*Brief*
Each line of the listing that contains "setSelf" should be found and copied.

*Given data*
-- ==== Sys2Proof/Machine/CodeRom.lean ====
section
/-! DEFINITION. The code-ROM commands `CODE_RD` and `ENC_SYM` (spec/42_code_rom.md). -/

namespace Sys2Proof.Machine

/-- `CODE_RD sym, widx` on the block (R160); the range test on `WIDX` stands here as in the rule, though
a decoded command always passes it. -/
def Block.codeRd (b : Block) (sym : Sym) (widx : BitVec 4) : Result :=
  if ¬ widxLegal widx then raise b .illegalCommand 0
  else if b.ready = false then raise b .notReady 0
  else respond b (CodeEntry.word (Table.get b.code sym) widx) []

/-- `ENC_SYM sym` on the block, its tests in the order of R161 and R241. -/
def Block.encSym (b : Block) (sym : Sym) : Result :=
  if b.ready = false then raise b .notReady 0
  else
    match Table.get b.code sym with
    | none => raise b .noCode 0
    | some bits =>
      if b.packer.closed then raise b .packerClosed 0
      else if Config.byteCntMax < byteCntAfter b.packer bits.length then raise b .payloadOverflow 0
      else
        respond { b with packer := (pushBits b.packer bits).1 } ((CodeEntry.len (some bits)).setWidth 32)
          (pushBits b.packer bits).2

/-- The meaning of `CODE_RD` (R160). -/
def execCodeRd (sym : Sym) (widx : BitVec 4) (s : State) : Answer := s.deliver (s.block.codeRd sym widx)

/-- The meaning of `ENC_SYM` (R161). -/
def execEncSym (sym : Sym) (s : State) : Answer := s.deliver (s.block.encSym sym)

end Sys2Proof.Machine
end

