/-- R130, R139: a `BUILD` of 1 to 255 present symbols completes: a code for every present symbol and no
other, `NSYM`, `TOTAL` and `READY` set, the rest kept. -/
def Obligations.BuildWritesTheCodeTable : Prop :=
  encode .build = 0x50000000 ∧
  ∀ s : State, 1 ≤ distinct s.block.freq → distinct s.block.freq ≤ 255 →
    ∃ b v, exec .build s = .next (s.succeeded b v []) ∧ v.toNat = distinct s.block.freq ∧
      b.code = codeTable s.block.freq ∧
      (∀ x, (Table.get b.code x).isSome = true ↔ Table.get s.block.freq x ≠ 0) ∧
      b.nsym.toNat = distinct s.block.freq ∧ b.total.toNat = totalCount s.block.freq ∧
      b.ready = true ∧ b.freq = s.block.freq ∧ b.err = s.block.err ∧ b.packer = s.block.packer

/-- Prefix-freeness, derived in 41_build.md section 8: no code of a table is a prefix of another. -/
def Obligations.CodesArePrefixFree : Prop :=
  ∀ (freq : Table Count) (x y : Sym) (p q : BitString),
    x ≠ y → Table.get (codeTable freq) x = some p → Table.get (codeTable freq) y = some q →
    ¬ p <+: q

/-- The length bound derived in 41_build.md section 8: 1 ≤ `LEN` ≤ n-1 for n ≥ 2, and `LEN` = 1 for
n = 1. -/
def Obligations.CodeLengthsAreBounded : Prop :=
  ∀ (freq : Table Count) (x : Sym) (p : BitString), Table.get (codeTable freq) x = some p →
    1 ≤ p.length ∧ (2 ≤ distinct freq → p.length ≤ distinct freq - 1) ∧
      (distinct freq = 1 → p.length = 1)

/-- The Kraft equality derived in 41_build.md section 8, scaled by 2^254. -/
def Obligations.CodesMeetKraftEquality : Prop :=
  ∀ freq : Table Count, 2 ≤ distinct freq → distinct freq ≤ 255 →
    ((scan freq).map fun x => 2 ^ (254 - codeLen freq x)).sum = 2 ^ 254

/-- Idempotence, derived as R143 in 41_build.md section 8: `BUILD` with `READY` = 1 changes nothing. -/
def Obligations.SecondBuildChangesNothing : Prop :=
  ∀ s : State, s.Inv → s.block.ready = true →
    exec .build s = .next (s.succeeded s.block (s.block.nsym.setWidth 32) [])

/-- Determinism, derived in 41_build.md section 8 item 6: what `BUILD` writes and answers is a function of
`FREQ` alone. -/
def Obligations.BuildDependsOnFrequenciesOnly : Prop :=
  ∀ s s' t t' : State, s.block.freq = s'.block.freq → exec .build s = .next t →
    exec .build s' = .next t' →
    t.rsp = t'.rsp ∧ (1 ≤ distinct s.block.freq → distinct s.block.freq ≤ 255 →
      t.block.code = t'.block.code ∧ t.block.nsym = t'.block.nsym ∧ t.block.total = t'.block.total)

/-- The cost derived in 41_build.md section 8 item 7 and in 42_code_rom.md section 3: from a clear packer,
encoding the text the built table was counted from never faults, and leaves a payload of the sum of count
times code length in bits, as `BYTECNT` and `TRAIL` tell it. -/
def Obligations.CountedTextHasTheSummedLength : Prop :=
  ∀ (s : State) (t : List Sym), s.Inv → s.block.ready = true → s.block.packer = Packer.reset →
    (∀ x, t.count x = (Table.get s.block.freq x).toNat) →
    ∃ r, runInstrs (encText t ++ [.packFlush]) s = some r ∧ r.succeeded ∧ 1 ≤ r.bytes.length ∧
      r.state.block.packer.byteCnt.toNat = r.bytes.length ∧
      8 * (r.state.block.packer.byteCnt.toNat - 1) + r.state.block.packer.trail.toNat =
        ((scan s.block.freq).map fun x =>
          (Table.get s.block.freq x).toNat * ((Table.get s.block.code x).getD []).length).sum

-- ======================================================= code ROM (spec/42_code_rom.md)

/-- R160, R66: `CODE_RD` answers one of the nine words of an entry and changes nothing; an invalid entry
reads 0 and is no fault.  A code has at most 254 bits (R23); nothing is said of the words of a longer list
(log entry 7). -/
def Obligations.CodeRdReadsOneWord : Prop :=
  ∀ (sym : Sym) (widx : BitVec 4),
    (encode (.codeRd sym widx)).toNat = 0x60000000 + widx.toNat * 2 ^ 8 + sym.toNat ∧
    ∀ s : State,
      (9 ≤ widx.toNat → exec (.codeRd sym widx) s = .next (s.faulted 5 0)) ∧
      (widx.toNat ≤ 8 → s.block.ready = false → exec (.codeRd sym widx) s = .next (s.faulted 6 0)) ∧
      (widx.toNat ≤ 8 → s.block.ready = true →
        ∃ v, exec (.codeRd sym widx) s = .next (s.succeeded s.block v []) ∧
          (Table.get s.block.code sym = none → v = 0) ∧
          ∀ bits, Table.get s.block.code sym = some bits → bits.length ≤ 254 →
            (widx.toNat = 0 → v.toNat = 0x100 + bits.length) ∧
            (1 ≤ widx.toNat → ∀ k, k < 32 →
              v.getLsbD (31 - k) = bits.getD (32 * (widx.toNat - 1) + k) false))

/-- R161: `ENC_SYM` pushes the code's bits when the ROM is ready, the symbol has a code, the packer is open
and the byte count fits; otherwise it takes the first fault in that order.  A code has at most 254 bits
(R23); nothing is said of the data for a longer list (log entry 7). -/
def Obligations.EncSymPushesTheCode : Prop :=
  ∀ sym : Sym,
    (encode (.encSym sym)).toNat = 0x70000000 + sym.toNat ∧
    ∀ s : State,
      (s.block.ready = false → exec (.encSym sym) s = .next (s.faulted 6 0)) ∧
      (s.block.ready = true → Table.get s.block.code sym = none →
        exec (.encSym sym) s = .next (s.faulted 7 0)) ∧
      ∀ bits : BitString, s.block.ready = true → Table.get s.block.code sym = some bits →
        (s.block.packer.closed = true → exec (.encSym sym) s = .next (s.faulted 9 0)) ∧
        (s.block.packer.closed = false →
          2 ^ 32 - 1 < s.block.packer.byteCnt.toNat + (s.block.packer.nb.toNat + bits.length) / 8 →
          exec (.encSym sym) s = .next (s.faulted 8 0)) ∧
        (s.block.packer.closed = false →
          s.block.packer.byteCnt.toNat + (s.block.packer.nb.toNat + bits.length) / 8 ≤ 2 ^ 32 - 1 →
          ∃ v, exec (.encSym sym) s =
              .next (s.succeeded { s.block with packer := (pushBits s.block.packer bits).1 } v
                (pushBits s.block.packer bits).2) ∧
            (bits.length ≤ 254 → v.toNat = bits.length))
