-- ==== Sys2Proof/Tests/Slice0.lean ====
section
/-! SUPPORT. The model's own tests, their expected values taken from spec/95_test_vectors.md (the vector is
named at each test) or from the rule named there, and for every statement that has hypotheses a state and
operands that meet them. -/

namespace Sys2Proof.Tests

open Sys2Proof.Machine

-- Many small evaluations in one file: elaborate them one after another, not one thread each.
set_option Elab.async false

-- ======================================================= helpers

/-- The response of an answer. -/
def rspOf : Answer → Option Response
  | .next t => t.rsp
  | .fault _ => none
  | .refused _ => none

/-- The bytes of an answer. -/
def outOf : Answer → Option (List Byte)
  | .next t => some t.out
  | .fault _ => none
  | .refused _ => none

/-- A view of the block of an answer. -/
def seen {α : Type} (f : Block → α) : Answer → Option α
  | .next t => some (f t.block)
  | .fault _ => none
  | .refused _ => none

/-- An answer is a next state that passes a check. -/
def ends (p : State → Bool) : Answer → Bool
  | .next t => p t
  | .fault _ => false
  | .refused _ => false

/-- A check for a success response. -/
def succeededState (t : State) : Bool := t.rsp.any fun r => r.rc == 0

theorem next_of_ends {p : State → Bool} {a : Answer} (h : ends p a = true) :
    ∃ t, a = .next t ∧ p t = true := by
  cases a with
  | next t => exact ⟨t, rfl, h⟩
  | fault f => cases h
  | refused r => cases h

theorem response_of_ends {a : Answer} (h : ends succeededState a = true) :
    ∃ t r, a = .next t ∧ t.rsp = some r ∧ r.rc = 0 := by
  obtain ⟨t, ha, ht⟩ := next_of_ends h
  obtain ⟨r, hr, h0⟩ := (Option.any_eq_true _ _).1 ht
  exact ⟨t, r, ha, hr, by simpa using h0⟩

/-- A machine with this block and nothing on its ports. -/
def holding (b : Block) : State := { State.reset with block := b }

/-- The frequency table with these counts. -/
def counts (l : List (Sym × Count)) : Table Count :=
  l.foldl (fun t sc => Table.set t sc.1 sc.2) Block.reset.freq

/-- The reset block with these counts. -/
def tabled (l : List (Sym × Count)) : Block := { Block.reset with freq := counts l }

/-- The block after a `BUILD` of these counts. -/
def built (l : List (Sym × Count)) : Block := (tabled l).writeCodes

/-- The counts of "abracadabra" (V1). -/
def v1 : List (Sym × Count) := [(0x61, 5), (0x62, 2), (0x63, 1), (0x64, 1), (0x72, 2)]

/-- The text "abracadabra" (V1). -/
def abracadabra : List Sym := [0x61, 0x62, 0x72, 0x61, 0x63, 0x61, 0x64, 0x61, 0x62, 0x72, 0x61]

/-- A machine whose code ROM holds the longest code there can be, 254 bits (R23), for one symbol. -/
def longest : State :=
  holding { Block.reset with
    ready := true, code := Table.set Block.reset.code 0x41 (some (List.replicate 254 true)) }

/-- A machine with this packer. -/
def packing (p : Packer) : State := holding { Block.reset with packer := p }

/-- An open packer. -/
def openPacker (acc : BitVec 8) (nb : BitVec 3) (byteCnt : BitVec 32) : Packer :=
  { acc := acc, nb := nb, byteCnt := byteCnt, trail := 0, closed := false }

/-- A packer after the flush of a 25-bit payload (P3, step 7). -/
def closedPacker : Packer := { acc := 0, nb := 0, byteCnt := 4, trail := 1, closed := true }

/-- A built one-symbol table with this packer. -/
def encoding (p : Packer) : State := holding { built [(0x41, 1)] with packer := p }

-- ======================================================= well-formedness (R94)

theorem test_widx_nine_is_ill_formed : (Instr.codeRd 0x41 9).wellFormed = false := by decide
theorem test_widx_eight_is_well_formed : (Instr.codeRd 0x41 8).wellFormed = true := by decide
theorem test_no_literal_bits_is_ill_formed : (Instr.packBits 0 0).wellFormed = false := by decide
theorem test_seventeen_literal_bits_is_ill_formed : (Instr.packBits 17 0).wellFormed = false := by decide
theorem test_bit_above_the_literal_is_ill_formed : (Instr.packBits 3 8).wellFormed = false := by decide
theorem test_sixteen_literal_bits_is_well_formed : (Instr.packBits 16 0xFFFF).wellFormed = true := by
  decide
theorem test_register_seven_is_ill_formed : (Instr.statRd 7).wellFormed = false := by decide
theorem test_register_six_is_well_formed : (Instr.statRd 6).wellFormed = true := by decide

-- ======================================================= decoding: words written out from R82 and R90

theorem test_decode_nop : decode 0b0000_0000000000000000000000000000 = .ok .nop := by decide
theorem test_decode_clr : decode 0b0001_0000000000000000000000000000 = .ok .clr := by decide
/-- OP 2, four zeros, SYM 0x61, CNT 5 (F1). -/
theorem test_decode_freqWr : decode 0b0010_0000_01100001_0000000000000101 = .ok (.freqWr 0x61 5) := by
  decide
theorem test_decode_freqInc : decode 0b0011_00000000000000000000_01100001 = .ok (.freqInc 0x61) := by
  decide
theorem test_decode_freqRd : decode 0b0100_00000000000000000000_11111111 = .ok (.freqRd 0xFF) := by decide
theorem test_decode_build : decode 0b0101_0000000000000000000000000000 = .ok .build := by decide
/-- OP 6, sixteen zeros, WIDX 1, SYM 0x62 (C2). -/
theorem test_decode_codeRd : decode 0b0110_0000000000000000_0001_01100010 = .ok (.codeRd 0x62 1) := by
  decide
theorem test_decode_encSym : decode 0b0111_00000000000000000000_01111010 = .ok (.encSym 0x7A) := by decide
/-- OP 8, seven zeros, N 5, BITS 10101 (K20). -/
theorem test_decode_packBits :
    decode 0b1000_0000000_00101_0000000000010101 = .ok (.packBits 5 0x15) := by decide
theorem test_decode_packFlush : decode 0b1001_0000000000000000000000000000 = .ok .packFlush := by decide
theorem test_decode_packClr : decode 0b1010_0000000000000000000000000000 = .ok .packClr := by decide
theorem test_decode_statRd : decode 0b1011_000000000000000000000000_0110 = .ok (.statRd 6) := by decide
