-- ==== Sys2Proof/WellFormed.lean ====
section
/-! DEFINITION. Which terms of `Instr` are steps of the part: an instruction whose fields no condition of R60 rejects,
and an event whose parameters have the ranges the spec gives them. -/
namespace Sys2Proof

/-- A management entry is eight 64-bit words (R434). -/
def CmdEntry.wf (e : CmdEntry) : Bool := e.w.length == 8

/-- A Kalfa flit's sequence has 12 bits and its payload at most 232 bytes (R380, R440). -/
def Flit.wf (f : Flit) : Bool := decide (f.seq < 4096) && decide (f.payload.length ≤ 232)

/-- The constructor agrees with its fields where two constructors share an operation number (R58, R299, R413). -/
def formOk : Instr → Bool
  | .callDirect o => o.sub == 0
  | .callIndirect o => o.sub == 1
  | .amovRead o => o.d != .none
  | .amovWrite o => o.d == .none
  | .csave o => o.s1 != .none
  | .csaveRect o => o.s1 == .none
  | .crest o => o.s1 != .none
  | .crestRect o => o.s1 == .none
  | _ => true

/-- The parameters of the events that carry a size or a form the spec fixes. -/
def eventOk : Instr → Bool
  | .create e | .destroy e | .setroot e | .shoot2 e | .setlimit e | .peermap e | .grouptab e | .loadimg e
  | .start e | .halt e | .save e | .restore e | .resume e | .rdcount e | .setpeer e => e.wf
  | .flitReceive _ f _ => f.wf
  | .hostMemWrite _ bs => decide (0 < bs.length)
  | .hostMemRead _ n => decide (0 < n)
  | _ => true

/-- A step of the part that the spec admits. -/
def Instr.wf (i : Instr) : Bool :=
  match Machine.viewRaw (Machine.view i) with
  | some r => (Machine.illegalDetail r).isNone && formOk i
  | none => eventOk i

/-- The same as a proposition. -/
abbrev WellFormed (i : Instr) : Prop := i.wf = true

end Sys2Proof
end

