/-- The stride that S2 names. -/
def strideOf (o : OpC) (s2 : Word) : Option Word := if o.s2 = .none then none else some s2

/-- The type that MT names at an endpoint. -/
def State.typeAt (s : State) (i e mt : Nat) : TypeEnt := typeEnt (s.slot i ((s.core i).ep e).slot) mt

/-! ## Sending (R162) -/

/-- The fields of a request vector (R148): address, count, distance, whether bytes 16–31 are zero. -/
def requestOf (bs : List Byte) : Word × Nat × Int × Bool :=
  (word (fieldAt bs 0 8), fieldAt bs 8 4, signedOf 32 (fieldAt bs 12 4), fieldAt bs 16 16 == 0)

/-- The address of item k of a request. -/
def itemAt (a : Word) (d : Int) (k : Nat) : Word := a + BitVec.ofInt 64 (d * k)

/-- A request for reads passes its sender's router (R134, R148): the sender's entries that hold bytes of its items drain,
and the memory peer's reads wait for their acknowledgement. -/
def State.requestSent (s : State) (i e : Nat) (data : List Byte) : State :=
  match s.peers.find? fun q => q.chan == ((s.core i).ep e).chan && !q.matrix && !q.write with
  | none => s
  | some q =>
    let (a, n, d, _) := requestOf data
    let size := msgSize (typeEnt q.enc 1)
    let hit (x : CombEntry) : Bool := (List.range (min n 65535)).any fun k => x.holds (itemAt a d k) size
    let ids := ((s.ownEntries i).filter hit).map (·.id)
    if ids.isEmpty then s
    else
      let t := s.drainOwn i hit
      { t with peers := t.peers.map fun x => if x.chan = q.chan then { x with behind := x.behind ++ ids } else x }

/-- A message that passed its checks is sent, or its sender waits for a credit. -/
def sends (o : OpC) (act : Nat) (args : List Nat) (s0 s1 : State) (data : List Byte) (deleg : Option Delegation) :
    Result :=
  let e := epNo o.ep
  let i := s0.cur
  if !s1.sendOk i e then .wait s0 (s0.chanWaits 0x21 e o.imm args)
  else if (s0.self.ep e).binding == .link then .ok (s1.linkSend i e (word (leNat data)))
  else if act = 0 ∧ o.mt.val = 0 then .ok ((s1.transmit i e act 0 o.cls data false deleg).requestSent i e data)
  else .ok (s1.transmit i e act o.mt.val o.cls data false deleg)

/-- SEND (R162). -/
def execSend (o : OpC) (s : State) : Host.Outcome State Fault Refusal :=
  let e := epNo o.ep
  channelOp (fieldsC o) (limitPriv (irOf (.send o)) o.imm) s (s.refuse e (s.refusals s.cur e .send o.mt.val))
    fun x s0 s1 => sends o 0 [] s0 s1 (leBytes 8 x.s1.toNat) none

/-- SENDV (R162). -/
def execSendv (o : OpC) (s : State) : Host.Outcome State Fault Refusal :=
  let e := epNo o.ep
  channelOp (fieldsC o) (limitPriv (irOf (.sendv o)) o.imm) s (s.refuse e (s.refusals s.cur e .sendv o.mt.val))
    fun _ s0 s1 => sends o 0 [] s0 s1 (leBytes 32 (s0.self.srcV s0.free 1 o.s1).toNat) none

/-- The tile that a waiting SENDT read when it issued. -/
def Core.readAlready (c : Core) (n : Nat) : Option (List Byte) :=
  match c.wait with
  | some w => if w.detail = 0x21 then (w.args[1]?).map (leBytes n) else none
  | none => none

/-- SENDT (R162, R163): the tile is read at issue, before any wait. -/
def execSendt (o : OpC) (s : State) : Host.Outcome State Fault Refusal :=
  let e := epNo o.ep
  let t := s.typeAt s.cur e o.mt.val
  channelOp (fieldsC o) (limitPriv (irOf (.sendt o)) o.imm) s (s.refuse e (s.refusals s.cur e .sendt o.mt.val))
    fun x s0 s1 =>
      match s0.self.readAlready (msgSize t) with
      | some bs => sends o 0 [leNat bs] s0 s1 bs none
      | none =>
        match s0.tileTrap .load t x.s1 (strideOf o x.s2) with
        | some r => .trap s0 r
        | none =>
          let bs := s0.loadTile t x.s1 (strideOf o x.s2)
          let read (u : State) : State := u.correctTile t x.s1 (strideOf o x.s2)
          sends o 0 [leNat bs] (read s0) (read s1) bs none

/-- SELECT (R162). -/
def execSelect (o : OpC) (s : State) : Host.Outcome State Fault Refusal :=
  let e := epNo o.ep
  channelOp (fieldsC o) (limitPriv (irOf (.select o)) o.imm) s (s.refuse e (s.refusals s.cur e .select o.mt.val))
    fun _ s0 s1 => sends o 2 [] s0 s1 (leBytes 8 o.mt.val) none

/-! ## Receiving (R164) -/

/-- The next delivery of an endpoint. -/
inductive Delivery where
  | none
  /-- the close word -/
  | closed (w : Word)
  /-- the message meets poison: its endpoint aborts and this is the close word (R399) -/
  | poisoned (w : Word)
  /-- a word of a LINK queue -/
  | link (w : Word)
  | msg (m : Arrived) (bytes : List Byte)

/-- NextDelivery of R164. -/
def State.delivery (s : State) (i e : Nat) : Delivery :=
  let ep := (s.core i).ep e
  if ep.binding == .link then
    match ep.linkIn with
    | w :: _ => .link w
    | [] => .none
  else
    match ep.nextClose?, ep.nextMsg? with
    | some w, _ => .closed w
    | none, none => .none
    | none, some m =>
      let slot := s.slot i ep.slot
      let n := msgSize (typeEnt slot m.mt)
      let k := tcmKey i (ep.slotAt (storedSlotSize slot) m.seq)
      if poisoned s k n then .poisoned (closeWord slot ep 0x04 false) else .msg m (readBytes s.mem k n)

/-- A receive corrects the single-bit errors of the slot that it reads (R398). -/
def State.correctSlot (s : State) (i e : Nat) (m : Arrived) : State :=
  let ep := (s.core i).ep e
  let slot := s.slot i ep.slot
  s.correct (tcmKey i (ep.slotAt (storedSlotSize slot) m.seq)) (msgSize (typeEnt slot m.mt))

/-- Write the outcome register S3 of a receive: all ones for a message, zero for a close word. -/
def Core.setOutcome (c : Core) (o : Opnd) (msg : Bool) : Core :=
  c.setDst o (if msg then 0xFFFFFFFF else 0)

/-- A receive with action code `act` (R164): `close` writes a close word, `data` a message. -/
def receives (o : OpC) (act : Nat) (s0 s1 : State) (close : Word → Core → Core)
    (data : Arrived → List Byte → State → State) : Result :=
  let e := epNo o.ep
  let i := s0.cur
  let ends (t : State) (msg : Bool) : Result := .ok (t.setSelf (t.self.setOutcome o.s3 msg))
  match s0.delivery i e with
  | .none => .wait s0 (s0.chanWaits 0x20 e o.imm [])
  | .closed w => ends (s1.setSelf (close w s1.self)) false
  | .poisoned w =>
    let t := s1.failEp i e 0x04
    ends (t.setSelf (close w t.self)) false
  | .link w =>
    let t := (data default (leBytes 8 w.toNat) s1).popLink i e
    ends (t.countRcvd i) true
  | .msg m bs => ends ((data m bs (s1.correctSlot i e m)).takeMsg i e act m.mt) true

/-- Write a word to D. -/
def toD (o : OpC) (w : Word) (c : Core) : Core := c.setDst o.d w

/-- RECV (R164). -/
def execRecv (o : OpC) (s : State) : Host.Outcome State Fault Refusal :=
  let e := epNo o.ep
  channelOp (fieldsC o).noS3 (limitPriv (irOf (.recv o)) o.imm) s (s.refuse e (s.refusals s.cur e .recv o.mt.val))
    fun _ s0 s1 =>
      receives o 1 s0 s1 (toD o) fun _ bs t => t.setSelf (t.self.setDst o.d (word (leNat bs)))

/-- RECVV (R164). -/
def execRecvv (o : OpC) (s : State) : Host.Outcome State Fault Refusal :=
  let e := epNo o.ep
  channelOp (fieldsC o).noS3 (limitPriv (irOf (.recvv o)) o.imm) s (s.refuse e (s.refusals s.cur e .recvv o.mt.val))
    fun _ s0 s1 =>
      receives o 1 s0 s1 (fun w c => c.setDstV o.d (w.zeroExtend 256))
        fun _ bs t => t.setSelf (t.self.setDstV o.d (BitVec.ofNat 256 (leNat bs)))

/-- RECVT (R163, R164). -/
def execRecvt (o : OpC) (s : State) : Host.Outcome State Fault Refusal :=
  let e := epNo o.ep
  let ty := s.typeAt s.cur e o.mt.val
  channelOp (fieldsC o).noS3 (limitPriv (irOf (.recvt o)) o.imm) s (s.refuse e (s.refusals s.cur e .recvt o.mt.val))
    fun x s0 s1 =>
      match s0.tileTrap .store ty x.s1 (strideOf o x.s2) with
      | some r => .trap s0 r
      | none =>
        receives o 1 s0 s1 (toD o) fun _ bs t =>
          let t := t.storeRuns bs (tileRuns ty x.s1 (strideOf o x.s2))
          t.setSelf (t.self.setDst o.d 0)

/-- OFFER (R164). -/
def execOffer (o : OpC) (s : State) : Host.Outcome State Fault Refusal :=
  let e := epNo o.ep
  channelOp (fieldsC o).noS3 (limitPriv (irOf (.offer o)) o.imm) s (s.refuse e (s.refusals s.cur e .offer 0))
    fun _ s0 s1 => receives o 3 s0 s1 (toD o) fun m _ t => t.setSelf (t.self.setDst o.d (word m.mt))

*Solution below*
  let ends (t : State) (msg : Bool) : Result := .ok (t.setSelf (t.self.setOutcome o.s3 msg))
  | .closed w => ends (s1.setSelf (close w s1.self)) false
    ends (t.setSelf (close w t.self)) false
      receives o 1 s0 s1 (toD o) fun _ bs t => t.setSelf (t.self.setDst o.d (word (leNat bs)))
        fun _ bs t => t.setSelf (t.self.setDstV o.d (BitVec.ofNat 256 (leNat bs)))
          t.setSelf (t.self.setDst o.d 0)
    fun _ s0 s1 => receives o 3 s0 s1 (toD o) fun m _ t => t.setSelf (t.self.setDst o.d (word m.mt))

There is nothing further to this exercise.